Classification and Clustering Tutorial - Other Clustering Methods

Automatic Clustering and Hierarchical Classification - Using 'CL CLA'

With the "useful" eigenvectors known, we can more efficiently determine the representative clusters. 'CL CLA' only uses Diday's method for clustering, and Ward's criterion for Hierarchical Ascendant Classification (HAC) so the user does not select the clustering criterion. Also the user can not specify the factor weights.

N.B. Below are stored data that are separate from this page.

/-- COUNT is the scan of R82 (log 12). -/
theorem count_eq_scan (buf : List Byte) : count buf = scanCount buf := by
  have key : ∀ (l : List Nat) (acc : List TreeNode),
      l.foldl (fun list v => if 0 < buf.count (BitVec.ofNat 8 v) then
        insertByFreq list (.leaf (BitVec.ofNat 8 v) (buf.count (BitVec.ofNat 8 v))) else list) acc =
      ((l.filter fun v => 0 < buf.count (BitVec.ofNat 8 v)).map
        (fun v => ((BitVec.ofNat 8 v : Byte), buf.count (BitVec.ofNat 8 v)))).foldl
          (fun list vn => insertByFreq list (.leaf vn.1 vn.2)) acc := by
    intro l
    induction l with
    | nil => intro acc; rfl
    | cons v l ih =>
      intro acc
      rw [List.foldl_cons, ih, List.filter_cons]
      split
      · rename_i h
        simp [h]
      · rename_i h
        simp [h]
  unfold count scanCount
  rw [key, scan_pairs]

end Sys2Proof.Machine
end

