-- ==== Sys2Proof/Laws/Exec.lean ====
section
/-! SUPPORT. What each command can do, said once: when it answers a next state, which one, and that it keeps the invariant. -/

namespace Sys2Proof.Machine

/-! Inversion, command by command. -/

theorem execCreate_eq_next {s t : State} : execCreate s = .next t ↔
    s.srcProblem = none ∧ t = (s.setRoot (combine (count s.source))).finish .ok (dictSize (combine (count s.source))) 0 :=
  memoryPhase_eq_next

theorem execCreatePart_overflow {s : State} (h : Config.MAXV < s.srcLen.toNat + s.size) :
    execCreatePart s = .next (s.finish .freqOverflow s.size 0) := by
  unfold execCreatePart
  rw [if_pos h]

theorem execCreatePart_fits {s : State} (h : s.srcLen.toNat + s.size ≤ Config.MAXV) :
    execCreatePart s = memoryPhase s.srcProblem ((s.setRoot (combine (merge (count s.source) s.root))).finish .ok
      (dictSize (combine (merge (count s.source) s.root))) 0) := by
  unfold execCreatePart
  rw [if_neg (Nat.not_lt_of_le h)]

theorem execCreatePart_eq_next {s t : State} : execCreatePart s = .next t ↔
    (Config.MAXV < s.srcLen.toNat + s.size ∧ t = s.finish .freqOverflow s.size 0) ∨
    (s.srcLen.toNat + s.size ≤ Config.MAXV ∧ s.srcProblem = none ∧
      t = (s.setRoot (combine (merge (count s.source) s.root))).finish .ok (dictSize (combine (merge (count s.source) s.root))) 0) := by
  by_cases h : Config.MAXV < s.srcLen.toNat + s.size
  · rw [execCreatePart_overflow h]
    simp only [Host.Outcome.next.injEq]
    exact ⟨fun e => .inl ⟨h, e.symm⟩, fun e => e.elim (fun e => e.2.symm) fun e => absurd h (Nat.not_lt_of_le e.1)⟩
  · have h' := Nat.le_of_not_lt h
    rw [execCreatePart_fits h', memoryPhase_eq_next]
    exact ⟨fun e => .inr ⟨h', e⟩, fun e => e.elim (fun e => absurd e.1 h) fun e => e.2⟩

theorem execEncode_uninit {s : State} (h : s.root = none) : execEncode s = .next (s.finish .uninit 0 0) := by
  unfold execEncode
  rw [h]

theorem execEncode_empty {s : State} {t : TreeNode} (h : s.root = some t) (h0 : s.srcLen.toNat = 0 ∨ s.dstLen.toNat = 0) :
    execEncode s = .next (s.finish .empty 0 0) := by
  unfold execEncode
  rw [h]
  simp only [if_pos h0]

theorem execEncode_run {s : State} {t : TreeNode} (h : s.root = some t) (h0 : ¬(s.srcLen.toNat = 0 ∨ s.dstLen.toNat = 0)) :
    execEncode s = memoryPhase s.bothProblem (encodeWith (derive t) s) := by
  unfold execEncode
  rw [h]
  simp only [if_neg h0]

theorem execEncode_eq_next {s u : State} : execEncode s = .next u ↔
    (s.root = none ∧ u = s.finish .uninit 0 0) ∨
    (∃ t, s.root = some t ∧ (s.srcLen.toNat = 0 ∨ s.dstLen.toNat = 0) ∧ u = s.finish .empty 0 0) ∨
    (∃ t, s.root = some t ∧ ¬(s.srcLen.toNat = 0 ∨ s.dstLen.toNat = 0) ∧ s.bothProblem = none ∧ u = encodeWith (derive t) s) := by
  cases h : s.root with
  | none =>
    rw [execEncode_uninit h]
    simp [eq_comm]
  | some t =>
    by_cases h0 : s.srcLen.toNat = 0 ∨ s.dstLen.toNat = 0
    · rw [execEncode_empty h h0, Host.Outcome.next.injEq]
      refine ⟨fun e => .inr (.inl ⟨t, rfl, h0, e.symm⟩), ?_⟩
      rintro (⟨e, -⟩ | ⟨-, -, -, e⟩ | ⟨-, -, e, -⟩)
      · cases e
      · exact e.symm
      · exact absurd h0 e
    · rw [execEncode_run h h0, memoryPhase_eq_next]
      refine ⟨fun e => .inr (.inr ⟨t, rfl, h0, e⟩), ?_⟩
      rintro (⟨e, -⟩ | ⟨-, -, e, -⟩ | ⟨t', e, -, e'⟩)
      · cases e
      · exact absurd e h0
      · cases e
        exact e'

/-- ENCODE past its tests ends in the abort of the first pass, or with the packing loop's progress (R120, R123). -/
theorem encodeWith_cases (table : CodeTable) (s : State) :
    (∃ c, symbolProblem table s.clampedSource = some c ∧ encodeWith table s = s.finish c 0 0) ∨
    (symbolProblem table s.clampedSource = none ∧ ∃ p : Packed,
      encodeWith table s = (s.setMem p.mem).finish (packCause s p.index) p.index p.pos) := by
  unfold encodeWith
  cases h : symbolProblem table s.clampedSource with
  | some c => exact .inl ⟨c, rfl, rfl⟩
  | none => exact .inr ⟨rfl, _, rfl⟩

theorem symbolProblem_cause {table : CodeTable} {bs : List Byte} {c : Cause} (h : symbolProblem table bs = some c) :
    c = .unknownSymbol ∨ c = .codeWidth := by
  obtain ⟨_, _, _, _, _, h⟩ := symbolProblem_some.mp h
  exact h.imp And.right And.right

theorem packCause_cases (s : State) (i : Nat) : packCause s i = .ok ∨ packCause s i = .bufferExhausted ∨ packCause s i = .clamped := by
  unfold packCause
  split
  · exact .inl rfl
  · split
    · exact .inr (.inl rfl)
    · exact .inr (.inr rfl)

theorem execDecode_uninit {s : State} (h : s.root = none) : execDecode s = .next (s.finish .uninit 0 0) := by
  unfold execDecode
  rw [h]

theorem execDecode_run {s : State} {t : TreeNode} (h : s.root = some t) :
    execDecode s = memoryPhase s.bothProblem (decodeWith t s) := by
  unfold execDecode
  rw [h]

theorem execDecode_eq_next {s u : State} : execDecode s = .next u ↔
    (s.root = none ∧ u = s.finish .uninit 0 0) ∨
    (∃ t, s.root = some t ∧ s.bothProblem = none ∧ u = decodeWith t s) := by
  cases h : s.root with
  | none =>
    rw [execDecode_uninit h]
    simp [eq_comm]
  | some t =>
    rw [execDecode_run h, memoryPhase_eq_next]
    simp

theorem unpackLoop_cause (t : TreeNode) (src dst stop room pos out : Nat) (m : Memory) :
    (unpackLoop t src dst stop room pos out m).cause = .ok ∨ (unpackLoop t src dst stop room pos out m).cause = .bufferExhausted := by
  induction room generalizing pos out m with
  | zero =>
    unfold unpackLoop
    split
    · exact .inl rfl
    · exact .inr rfl
  | succ room ih =>
    unfold unpackLoop
    split
    · exact .inl rfl
    · split
      · exact .inl rfl
      · exact ih _ _ _

theorem execTreeExport_uninit {s : State} (h : s.root = none) : execTreeExport s = .next (s.finish .uninit 0 0) := by
  unfold execTreeExport
  rw [h]

theorem execTreeExport_small {s : State} {t : TreeNode} (h : s.root = some t) (hn : s.dstLen.toNat < imageLen t) :
    execTreeExport s = .next (s.finish .bufferExhausted 0 (imageLen t)) := by
  unfold execTreeExport
  rw [h]
  simp only [if_pos hn]

theorem execTreeExport_run {s : State} {t : TreeNode} (h : s.root = some t) (hn : imageLen t ≤ s.dstLen.toNat) :
    execTreeExport s = memoryPhase s.dstProblem
      ((s.setMem (s.mem.writeBytes s.dstAddr.toNat (image t))).finish .ok (imageLen t) (imageLen t)) := by
  unfold execTreeExport
  rw [h]
  simp only [if_neg (Nat.not_lt_of_le hn)]

theorem execTreeExport_eq_next {s u : State} : execTreeExport s = .next u ↔
    (s.root = none ∧ u = s.finish .uninit 0 0) ∨
    (∃ t, s.root = some t ∧ s.dstLen.toNat < imageLen t ∧ u = s.finish .bufferExhausted 0 (imageLen t)) ∨
    (∃ t, s.root = some t ∧ imageLen t ≤ s.dstLen.toNat ∧ s.dstProblem = none ∧
      u = (s.setMem (s.mem.writeBytes s.dstAddr.toNat (image t))).finish .ok (imageLen t) (imageLen t)) := by
  cases h : s.root with
  | none =>
    rw [execTreeExport_uninit h]
    simp [eq_comm]
  | some t =>
    by_cases hn : s.dstLen.toNat < imageLen t
    · rw [execTreeExport_small h hn]
      simp [hn, Nat.not_le_of_lt hn, eq_comm]
    · have hn' := Nat.le_of_not_lt hn
      rw [execTreeExport_run h hn', memoryPhase_eq_next]
      simp [hn']

theorem execTreeImport_eq_next {s u : State} : execTreeImport s = .next u ↔ s.srcProblem = none ∧ u = importFrom s s.source :=
  memoryPhase_eq_next

/-- TREE_IMPORT accepts a valid candidate, or leaves the dictionary uninitialized (R169). -/
theorem importFrom_cases (s : State) (b : List Byte) :
    (∃ t used, parse b 0 = some (t, used) ∧ t.valid = true ∧ importFrom s b = (s.setRoot (some t)).finish .ok used t.freq) ∨
    ((∀ t used, parse b 0 = some (t, used) → t.valid = false) ∧ importFrom s b = (s.setRoot none).finish .malformedTree 0 0) := by
  unfold importFrom
  cases hp : parse b 0 with
  | none => exact .inr ⟨by simp, rfl⟩
  | some p =>
    obtain ⟨t, used⟩ := p
    cases hv : t.valid with
    | true => exact .inl ⟨t, used, rfl, hv, by simp [hv]⟩
    | false =>
      refine .inr ⟨fun t' used' e => ?_, by simp [hv]⟩
      cases e
      exact hv

/-! The shape of every next state: the root, the memory, the cause and the results may change, nothing else (R29, R181). -/

/-- What a command writes, put into a state. -/
def State.ended (s : State) (root : Option TreeNode) (m : Memory) (c : Cause) (r0 r1 : Nat) : State :=
  ((s.setRoot root).setMem m).finish c r0 r1

theorem State.finish_eq_ended (s : State) (c : Cause) (r0 r1 : Nat) : s.finish c r0 r1 = s.ended s.root s.mem c r0 r1 := rfl

theorem State.setRoot_finish_eq_ended (s : State) (t : Option TreeNode) (c : Cause) (r0 r1 : Nat) :
    (s.setRoot t).finish c r0 r1 = s.ended t s.mem c r0 r1 := rfl

theorem State.setMem_finish_eq_ended (s : State) (m : Memory) (c : Cause) (r0 r1 : Nat) :
    (s.setMem m).finish c r0 r1 = s.ended s.root m c r0 r1 := rfl

/-- Every command that answers a next state answers one of this shape (R29, R181). -/
theorem exec_shape {i : Instr} {s u : State} (h : exec i s = .next u) : ∃ root m c r0 r1, u = s.ended root m c r0 r1 := by
  cases i with
  | nop => cases h; exact ⟨_, _, _, _, _, rfl⟩
  | size => cases h; exact ⟨_, _, _, _, _, rfl⟩
  | isInit => cases h; exact ⟨_, _, _, _, _, rfl⟩
  | clear => cases h; exact ⟨_, _, _, _, _, rfl⟩
  | create => obtain ⟨-, rfl⟩ := execCreate_eq_next.mp h; exact ⟨_, _, _, _, _, rfl⟩
  | createPart =>
    rcases execCreatePart_eq_next.mp h with ⟨-, rfl⟩ | ⟨-, -, rfl⟩ <;> exact ⟨_, _, _, _, _, rfl⟩
  | encode =>
    rcases execEncode_eq_next.mp h with ⟨-, rfl⟩ | ⟨t, -, -, rfl⟩ | ⟨t, -, -, -, rfl⟩
    · exact ⟨_, _, _, _, _, rfl⟩
    · exact ⟨_, _, _, _, _, rfl⟩
    · rcases encodeWith_cases (derive t) s with ⟨c, -, e⟩ | ⟨-, p, e⟩ <;> rw [e] <;> exact ⟨_, _, _, _, _, rfl⟩
  | decode =>
    rcases execDecode_eq_next.mp h with ⟨-, rfl⟩ | ⟨t, -, -, rfl⟩ <;> exact ⟨_, _, _, _, _, rfl⟩
  | treeExport =>
    rcases execTreeExport_eq_next.mp h with ⟨-, rfl⟩ | ⟨t, -, -, rfl⟩ | ⟨t, -, -, -, rfl⟩ <;> exact ⟨_, _, _, _, _, rfl⟩
  | treeImport =>
    obtain ⟨-, rfl⟩ := execTreeImport_eq_next.mp h
    rcases importFrom_cases s s.source with ⟨t, used, -, -, e⟩ | ⟨-, e⟩ <;> rw [e] <;> exact ⟨_, _, _, _, _, rfl⟩
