-- ==== Sys2Proof/Tests/Slice0.lean ====
section
/-! SUPPORT. The model's own tests: the WellFormed smoke, the command words written out from R61 and R63, one step of each command
on the vectors of 95_test_vectors.md (the vector's id stands in the name), and for each obligation with hypotheses a witness that
meets them all. -/

namespace Sys2Proof.Tests

open Sys2Proof Sys2Proof.Machine

/-! ## WellFormed. The command format has no field (R61), so no command is ill-formed; register accesses can be (R28, U7). -/

theorem test_narrow_access_ill_formed : (HostAction.wr 0x18 4 10).wellFormed = false ∧ (HostAction.rd 0x40 1).wellFormed = false := by
  decide

theorem test_wide_access_ill_formed : (HostAction.wr 0x18 16 10).wellFormed = false ∧ (HostAction.rd 0x40 16).wellFormed = false := by
  decide

theorem test_misaligned_access_ill_formed : (HostAction.wr 0x1C 8 10).wellFormed = false ∧ (HostAction.rd 0x41 8).wellFormed = false := by
  decide

theorem test_aligned_access_well_formed : (HostAction.wr 0x18 8 10).wellFormed = true ∧ (HostAction.rd 0x40 8).wellFormed = true := by
  decide

/-! ## Decoding. Bits 63:8 zero, bits 7:0 the opcode (R61), the opcodes of R63. -/

theorem test_decode_nop : decodeWord (0#56 ++ 0b00000000#8) = .command .nop := by decide
theorem test_decode_create : decodeWord (0#56 ++ 0b00000001#8) = .command .create := by decide
theorem test_decode_createPart : decodeWord (0#56 ++ 0b00000010#8) = .command .createPart := by decide
theorem test_decode_size : decodeWord (0#56 ++ 0b00000011#8) = .command .size := by decide
theorem test_decode_isInit : decodeWord (0#56 ++ 0b00000100#8) = .command .isInit := by decide
theorem test_decode_encode : decodeWord (0#56 ++ 0b00000101#8) = .command .encode := by decide
theorem test_decode_decode : decodeWord (0#56 ++ 0b00000110#8) = .command .decode := by decide
theorem test_decode_treeExport : decodeWord (0#56 ++ 0b00000111#8) = .command .treeExport := by decide
theorem test_decode_treeImport : decodeWord (0#56 ++ 0b00001000#8) = .command .treeImport := by decide
theorem test_decode_clear : decodeWord (0#56 ++ 0b00001001#8) = .command .clear := by decide

/-- CMD-5: bit 8 beside a good opcode; R64: the first reserved opcode. -/
theorem test_decode_reserved : decodeWord (1#56 ++ 0b00000101#8) = .illegal .reservedBits ∧
    decodeWord (0#56 ++ 0b00001010#8) = .illegal .reservedOpcode := by decide

theorem test_decodeTableWord : decodeTableWord 64 5 = some .encode ∧ decodeTableWord 64 10 = none ∧ decodeTableWord 64 0x105 = none := by
  decide

/-- The first transactions of program P1. -/
theorem test_assemble_P1 : assemble [.src 0x1000 10, .cmd .create, .dst 0x2000 3, .off 0, .cmd .encode, .offEnd 0 3, .res] =
    [.wr 0x10 8 0x1000, .wr 0x18 8 0xA, .wr 0x00 8 0x1, .wr 0x20 8 0x2000, .wr 0x28 8 0x3, .wr 0x30 8 0x0, .wr 0x00 8 0x5,
      .wr 0x30 8 0x0, .wr 0x38 8 0x3, .rd 0x08 8, .rd 0x40 8, .rd 0x48 8] := by decide

theorem test_assemble_mem : assemble [.mem 0xFFFFFFFFFFFFFFFF [0xAF, 0x02]] = [.memWr 0xFFFFFFFFFFFFFFFF 0xAF, .memWr 0 0x02] := by decide

/-! ## The small states the tests step. -/

/-- T1 of vector TB-1. -/
def t1 : TreeNode := .node (.leaf 0x41 4) (.node (.leaf 0x42 3) (.node (.leaf 0x44 1) (.leaf 0x43 2) 3) 6) 10

/-- The degenerate tree of vector TB-6. -/
def leafA : TreeNode := .leaf 0x41 4

/-- The chain of vector CT-9: leaves 30 and 31 are at depth 9. -/
def chain : TreeNode :=
  .node (.leaf 0x39 55) (.node (.leaf 0x38 34) (.node (.leaf 0x37 21) (.node (.leaf 0x36 13) (.node (.leaf 0x35 8) (.node (.leaf 0x34 5)
    (.node (.leaf 0x33 3) (.node (.leaf 0x32 2) (.node (.leaf 0x30 1) (.leaf 0x31 1) 2) 4) 7) 12) 20) 33) 54) 88) 143

/-- "AAAABBBCCD". -/
def message : List Byte := [0x41, 0x41, 0x41, 0x41, 0x42, 0x42, 0x42, 0x43, 0x43, 0x44]

/-- IMG-1, the image of T1. -/
def image1 : List Byte :=
  [0x00, 0x01, 0x41, 4, 0, 0, 0, 0, 0, 0, 0, 0x00, 0x01, 0x42, 3, 0, 0, 0, 0, 0, 0, 0] ++
  [0x00, 0x01, 0x44, 1, 0, 0, 0, 0, 0, 0, 0, 0x01, 0x43, 2, 0, 0, 0, 0, 0, 0, 0]

/-- A dictionary, source bytes at 0x1000, destination bytes at 0x2000, an offset and an end offset. -/
def bench (root : Option TreeNode) (src dst : List Byte) (off : Word) (stop : BitVec 3) : State :=
  { State.reset with
    root := root
    srcAddr := 0x1000
    srcLen := BitVec.ofNat 64 src.length
    dstAddr := 0x2000
    dstLen := BitVec.ofNat 64 dst.length
    bitOffset := off
    endBitOffset := stop
    mem := Memory.writeBytes (Memory.writeBytes [] 0x1000 src) 0x2000 dst }

/-- The next state of a command, if there is one. -/
def after (i : Instr) (s : State) : Option State :=
  match exec i s with
  | .next t => some t
  | .fault _ => none
  | .refused _ => none

/-- The reason a command is refused, if it is. -/
def refusal (i : Instr) (s : State) : Option Refusal :=
  match exec i s with
  | .next _ => none
  | .fault _ => none
  | .refused r => some r

/-- Cause, (RES0, RES1) and the destination bytes after a command. -/
def result (i : Instr) (s : State) : Option (Cause × Nat × Nat × List Byte) :=
  (after i s).map fun t => (t.cause, t.res0.toNat, t.res1.toNat, t.mem.readBytes 0x2000 s.dstLen.toNat)

/-- Cause, (RES0, RES1) and ROOT after a command. -/
def rooted (i : Instr) (s : State) : Option (Cause × Nat × Nat × Option TreeNode) :=
  (after i s).map fun t => (t.cause, t.res0.toNat, t.res1.toNat, t.root)

/-! ## One step of each command. -/

/-- MISC-1: NOP clears a previous cause. -/
theorem test_nop_MISC1 : rooted .nop { bench (some t1) [] [] 0 0 with cause := .unknownSymbol, res0 := 5, res1 := 6 } =
    some (.ok, 0, 0, some t1) := by decide

theorem test_create_TB1 : rooted .create (bench (some leafA) message [] 0 0) = some (.ok, 10, 0, some t1) := by decide

theorem test_create_TB3 : rooted .create (bench none [0x10, 0x20, 0x30, 0x40] [] 0 0) =
    some (.ok, 4, 0, some (.node (.node (.leaf 0x10 1) (.leaf 0x20 1) 2) (.node (.leaf 0x30 1) (.leaf 0x40 1) 2) 4)) := by decide

theorem test_createPart_TB8 : rooted .createPart (bench (some t1) [0x44, 0x44, 0x44, 0x44, 0x45] [] 0 0) = some (.ok, 15, 0,
    some (.node (.node (.leaf 0x42 3) (.node (.leaf 0x45 1) (.leaf 0x43 2) 3) 6) (.node (.leaf 0x41 4) (.leaf 0x44 5) 9) 15)) := by decide

theorem test_createPart_TB11 : rooted .createPart { bench (some t1) [] [] 0 0 with srcLen := 0xFFFFFFFFFFFFFFF6 } =
    some (.freqOverflow, 10, 0, some t1) := by decide

theorem test_size_MISC1 : rooted .size (bench (some t1) [] [] 0 0) = some (.ok, 10, 0, some t1) ∧
    rooted .size State.reset = some (.ok, 0, 0, none) := by decide

theorem test_isInit_MISC1 : rooted .isInit (bench (some t1) [] [] 0 0) = some (.ok, 1, 0, some t1) ∧
    rooted .isInit State.reset = some (.ok, 0, 0, none) := by decide

theorem test_encode_ENC2 : result .encode (bench (some t1) message [0xFF, 0xFF, 0xFF, 0xFF] 3 0) =
    some (.ok, 10, 22, [0x7F, 0x15, 0xE0, 0xFF]) := by decide +kernel

theorem test_encode_ENC12 : result .encode (bench (some t1) [0x41, 0x41, 0x5A] [0x55, 0x55] 0 0) =
    some (.unknownSymbol, 0, 0, [0x55, 0x55]) := by decide

theorem test_decode_DEC6 : (result .decode (bench (some t1) [0xAF, 0x02, 0x04] (List.replicate 10 0xEE) 0 2)) =
    some (.ok, 16, 9, [0x41, 0x41, 0x41, 0x41, 0x42, 0x42, 0x42, 0x43, 0x43, 0xEE]) := by decide +kernel

theorem test_decode_DEC14 : result .decode (bench (some leafA) [0xA5] [0, 0, 0] 0 0) =
    some (.bufferExhausted, 3, 3, [0x41, 0x41, 0x41]) := by decide

theorem test_treeExport_EXP1 : result .treeExport (bench (some t1) [] (List.replicate 45 0xEE) 0 0) =
    some (.ok, 43, 43, image1 ++ [0xEE, 0xEE]) := by decide +kernel

theorem test_treeExport_EXP3 : result .treeExport (bench (some t1) [] (List.replicate 42 0xEE) 0 0) =
    some (.bufferExhausted, 0, 43, List.replicate 42 0xEE) := by decide +kernel

theorem test_treeImport_IMP2 : rooted .treeImport (bench none (image1 ++ [0x99, 0x99]) [] 0 0) = some (.ok, 43, 10, some t1) := by
  decide +kernel

/-- IMP-7: byte 41 twice. -/
theorem test_treeImport_IMP7 : rooted .treeImport
    (bench (some t1) [0x00, 0x01, 0x41, 1, 0, 0, 0, 0, 0, 0, 0, 0x01, 0x41, 2, 0, 0, 0, 0, 0, 0, 0] [] 0 0) =
    some (.malformedTree, 0, 0, none) := by decide +kernel

theorem test_clear_TB12 : rooted .clear (bench (some t1) message [] 0 0) = some (.ok, 0, 0, none) := by decide

/-- FC-2: equal frequencies in ascending byte value. -/
theorem test_count_FC2 : count [0x02, 0x01, 0x02, 0x01, 0x03] = [.leaf 0x03 1, .leaf 0x01 2, .leaf 0x02 2] := by decide

/-- CT-9: a leaf at depth 8 has a code, a leaf at depth 9 has none. -/
theorem test_derive_CT9 : (derive chain).entry 0x39 = .code 1 1 ∧ (derive chain).entry 0x32 = .code 128 8 ∧
    (derive chain).entry 0x30 = .wide 9 ∧ (derive chain).entry 0x41 = .absent := by decide

/-- The three grounds of R49. -/
theorem test_refusals_R49 :
    refusal .create { bench none [1, 2] [] 0 0 with srcAddr := 0xFFFFFFFFFFFFFFFF } = some .regionWraps ∧
    refusal .create { bench none [1, 2] [] 0 0 with platform := ⟨[⟨0x1001, 1⟩]⟩ } = some .regionNotAccessible ∧
    refusal .encode { bench (some t1) message [0] 0 0 with dstAddr := 0x1009 } = some .regionsOverlap := by decide

/-- DEC-17: writing 11 to END_BIT_OFFSET stores 3, which then reads back. -/
theorem test_write_DEC17 : ∃ s, core.run 2 { State.reset with pending := assemble [.wr .endBitOffset 11, .rd .endBitOffset] } = .next s ∧
    s.endBitOffset = 3 ∧ s.replies = [3] := ⟨_, rfl, by decide⟩

/-- R180: the number STATUS returns for each cause, read by the host (R19). -/
theorem test_read_STATUS_R180 :
    [Cause.ok, .uninit, .unknownSymbol, .bufferExhausted, .malformedTree, .empty, .codeWidth, .freqOverflow, .clamped, .illegalCmd].map
      (fun c => ({ State.reset with cause := c } : State).readOffset 0x08) = [0, 1, 2, 3, 4, 5, 6, 7, 8, 9] := by decide

/-- TB-8, the list after MERGE's four pairs: E1, C2, B3, A4, D5. -/
theorem test_merge_TB8 : merge [.leaf 0x45 1, .leaf 0x44 4] (some t1) =
    [.leaf 0x45 1, .leaf 0x43 2, .leaf 0x42 3, .leaf 0x41 4, .leaf 0x44 5] := by decide

/-- TB-9, the order of equal frequencies: the recovered 41 before the recovered 43, both after the fresh 44. -/
theorem test_merge_TB9 : merge [.leaf 0x44 1] (some (.node (.leaf 0x41 1) (.leaf 0x43 1) 2)) =
    [.leaf 0x44 1, .leaf 0x41 1, .leaf 0x43 1] := by decide

/-! ## Witnesses: states and operands that meet all hypotheses of an obligation together. -/

/-- A state whose host has these actions left. -/
def waiting (actions : List HostAction) : State := { bench (some t1) message [] 0 0 with pending := actions }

The procedure: clcla.spi invokes 'CL CLA' which reads the CA/PCA files from 'CA S' and creates a dendrogram document file and a dendrogram plot file.

Hints for using: 'CL CLA'

"CORAN/PCA FILE PREFIX" is the response previously given for the "Output file prefix" question in 'CA S'.
"CLUSTER OUTPUT FILE FOR 'CA SM' USE" is a file to use with 'CA SM' to name cluster points by image. Not otherwise used in Web or SPIDER.
'CL CLA' uses the "moving center" method. Iterations are how many times the center is moved, and the centers per partition is how many points are initially used, per partition.
"NUMBER OF INITIAL CLUSTERS" signifies the number of clusters 'CL CLA' will initally expect.
"OCCUPANCY LEVEL FOR CLASS CUTTOFF" is the level or elements/images at which a class is not included in dendogram.
The "DENDROGRAM POSTSCRIPT OUTPUT FILE" plot is useful to show the relationship between clusters/classes.
The "PLOT CUTTOFF" can be used to truncate the lower edge of the dendrogram to remove excess branches.
A The output "DENDROGRAM DOC FILE" can be used with Web to produce dendrograms with cluster averages. It is also used with the 'CL HD' and 'CL HE' operations to create document files listing the images assigned to each cluster.
The SPIDER results file holds a large amount of useful information after a 'CL CLA' run.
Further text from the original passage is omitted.